The scores of the gist and the color were scaled to roughly 2:1. And the outputs are 20 similar images.
Output4: |
3.Local Context Matching
After having some semantically similar scenes, the next step is to find a patch from those scenes which can best fill the hole
of the source image. And applying Graph cut on that best patch to find the optimal seam to cut off. When pasting that patch
to the incomplete image, Poisson blending is also needed.
3.1 Finding the best patch
To get the optimal patch which best fits the hole of incomplete image, the most meaningful information comes from the
the pixels just outside the hole. To get those pixels, I applied dilation to the source mask and then subtracted the original mask,
so I can get the new template mask which is about 80 pixels around the hole. Then I cropped the new mask and only kept the smallest
size, and applied the small mask to every possible patch of the matching image. Since we consider the matching scenes are roughly aligned
with the source incomplete image, so the small mask can be placed to limited region around the according hole position instead of searching through
the whole matching image to speed up and avoid some wrong semantic results. I used SSD of color descriptor, SSD of texture descriptor and graph cut flow which we will talk next session to compute the
matching score. The texture descriptor is calculated as 5x5 median filter of pixel gradient.
Original mask | After dilation | New template mask | Small mask |
---|
3.2 Graph cut and Poisson blending
In order to fit the selected patch better to the incomplete scene, graph cut is needed to apply to the small template mask
we obtained from last mentioned session. For the template mask, the pixels 'outside' the mask area must be from the
source image and the pixels 'inside' the mask area must come from the selected patch from the matching image.
(As the image below shows, the red region must come from source and blue region must come from patch, white region is the mask area.)
What graph cut do to decide which part of the mask area belongs to source image and which part belongs to the patch.
To implement the graphcut algorithm, the core is to generate a neighbor edge weights graph where every node represents
the weight of edge between two adjacent pixels(4-way neighbors). The edge weight equals to M = SSD(incomplete_image(current_pixel) - matching_image(current_pixel)) + SSD(incomplete_image(neighbor_pixel) - matching_image(neighbor_pixel)).

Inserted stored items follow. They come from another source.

-- ==== Sys2Proof/Machine/Observe.lean ====
section
/-!
DEFINITION. Observation: byte counters and their reset (R460 to R462), the counter match (R470), trace (R463 to R465, R471), the triggers and
the stop of Snuff (R466 to R469), the scan-out image (R473, R474) and the test access port (R486). The resume stands with the replay of
recorded writes in Resume.lean.
-/
namespace Sys2Proof.Machine

/-- A write of a DBG register: the PF alone (R53). -/
def dbgWrite (fn : Fn) (addr : Nat) (k : State → State) (s : State) : State := if fn = .pf then k s else denied s fn addr

/-! ### Counters (R462) -/

/-- The reset group of a counter. -/
def cntGroup (i : Nat) : Nat :=
  if i < 32 then 0 else if i < 40 then 1 else if i < 48 then 2 else if i < 56 then 3 else if i < 88 then 4 else if i < 90 then 5
  else if i < 92 then 6 else 7

/-- One counter at 0, with its epoch advanced. -/
def cntZero (s : State) (i : Nat) : State := (s.setFld (Reg.dbgBcnt i) 47 0 0).setFld (Reg.dbgBcnt i) 55 48 (s.fld (Reg.dbgBcnt i) 55 48 + 1)

/-- CNT_RESET: the counters of the groups start again; a match on one of them is armed anew at 0 (R470). -/
def cntReset (fn : Fn) (groups : Byte) (s : State) : State :=
  dbgWrite fn Reg.dbgCntcmd (fun s =>
    let s := ((List.range 96).filter fun i => groups.toNat.testBit (cntGroup i)).foldl cntZero s
    if groups.toNat.testBit (cntGroup (s.fld Reg.dbgMatch 7 1)) then { s with dbg := { s.dbg with matchBase := 0 } } else s) s

/-- DBG_MATCH_ARM: a write of DBG_MATCH; arming takes the counter's value. -/
def matchWrite (fn : Fn) (v : W64) (s : State) : State :=
  dbgWrite fn Reg.dbgMatch (fun s =>
    let i := nbits v.toNat 7 1
    if 96 ≤ i then dropCmd s fn Reg.dbgMatch
    else
      let s := s.setReg Reg.dbgMatch (v &&& 0xFFFFFFFFFFFF00FF)
      if nbit v.toNat 0 then { s with dbg := { s.dbg with matchBase := s.fld (Reg.dbgBcnt i) 47 0 } } else s) s

/-- SNUFF_MATCH: the armed counter has advanced by DELTA; Snuff is triggered and EN clears. -/
def matchFire (s : State) : State :=
  let d := Reg.dbgMatch
  let moved := (s.fld (Reg.dbgBcnt (s.fld d 7 1)) 47 0 + 2 ^ 48 - s.dbg.matchBase) % 2 ^ 48
  if s.bit d 0 && decide (s.fld d 63 16 ≤ moved) then snuffTrigger 3 0xF 0 (s.setBit d 0 false) else s

/-! ### Trace (R463 to R465) -/

/-- Physical address of a descriptor in its ring. -/
def Queue.descAddr (x : Queue) (i : W32) : Nat := x.ringBase + i.toNat % 2 ^ x.ringLog * 256

/-- The EXEC descriptor of a core's partition: queue and physical address. -/
def State.execAt (s : State) (c : Nat) : Option (Nat × Nat) :=
  (s.coreRun c).map fun x => (x.run.q.toNat, (s.queue x.run.q.toNat).descAddr x.item.idx)

/-- A core holds a query tile of the running ATTN that has not merged (R194, R215). -/
def runsTile (s : State) (c : Nat) : Bool :=
  match s.attnNow with
  | none => false
  | some (a, x) => (tilesOfCore s a x.item.bounds c).any fun t => !a.merged.contains t

/-- A core runs a unit: one is with its element engine, a bank of it waits for its drain, it has N-tiles of its unit left (R107), or it holds a query
tile of an ATTN. -/
def runsUnit (s : State) (c : Nat) : Bool :=
  let k := s.core c
  k.unit.isSome || k.bank0.isSome || k.bank1.isSome || k.arg.isSome || runsTile s c

/-- A queue is held by the scoreboard alone (R197, R199). -/
def heldByBoard (s : State) (x : Queue) : Bool :=
  match nextGood x with
  | some f =>
    let k := partKind f.bytes
    offered s k x && condSlots x && condValid s x f && !condBoard s x f && partFree s x.part k && !s.partCut x.part && admitted s x
  | none => false

/-- A queue is held: its next descriptor has been read and fails a condition of R192. -/
def heldQueue (s : State) (q : Nat) (x : Queue) : Bool :=
  match nextUp x with
  | some f => condActive x f && !mayIssue s q f
  | none => false

/-- The NEXT descriptor of a partition is an ATTN that R214 alone keeps out of EXEC. -/
def attnHeld (s : State) (p : Nat) : Bool :=
  let w := s.win p
  match w.exec, w.next with
  | none, some (q, uid) =>
    (match s.item q.toNat uid with
      | some i => dOp i.bytes == .attn && !attnMayStart s p && !quietHeld s (s.queue q.toNat) && !s.cancelling q.toNat
      | none => false)
  | _, _ => false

The edge weight shows the 'price' we break that edge. Then applying the max-flow/min-cut algorithm to get the optimal seam to
which has the minimal sum of weight. According to the paper, it is better to minimize the edge weight in gradient domian instead of
intensity domain for human are not sensitive to the color change if shifts are seamless and low frequency. And the final step is to
do poisson blending to paste the graphcut result on the incomplete image to fill the hole seamlessly.
Color mask | Graphcut mask | Pixels from matching image |
---|
4.Result Images
4.1 Part of results
In this part, we aim to compare two different sets of scene completion results. One set is the results which applying local context matching
on 20 similar images we generated from tiny 'homemade' database, and the other set of results using 120 best matching scenes from internet-scale database: Flickr.
Incomplete image | Results from 120 best | Results from tiny database |
---|
4.2 The rest of results
4.3 Problems to discuss
The procedure of searching similar images from the database is scene-oriented instead of object-oriented, and there is no
mechanism in Local context matching step to keep the whole objects. So It is possible for the completion results to contain some incomplete
objects. Besides there are also some results have wrong scales between objects or wrong feeling of space.
Incomplete objects | Incomplete objects | Wrong scale | Wrong feeling of space |
---|
References
[1] J. Hays, and A. Efros. Scene Completion Using Millions of Photographs. In Proc.SIGGRAPH, 2007.
[2] V. Kwatra, A. Schodl, I. Essa, G. Turk, and A. Bobick. Graphcut Textures: Image and Video Synthesis Using Graph Cuts. In Proc.SIGGRAPH, 2003.
[3] A. Oliva, and A. Torralba. Modeling the Shape of the Scene: A Holistic Representation of the Spatial Envelope. In Proc.IJCV, 2001.
[4] A. Oliva, and A. Torralba. Building the gist of a scene: The role of global image features in recognition. In Visual Perception, Progress in Brain Research, 2006.
---|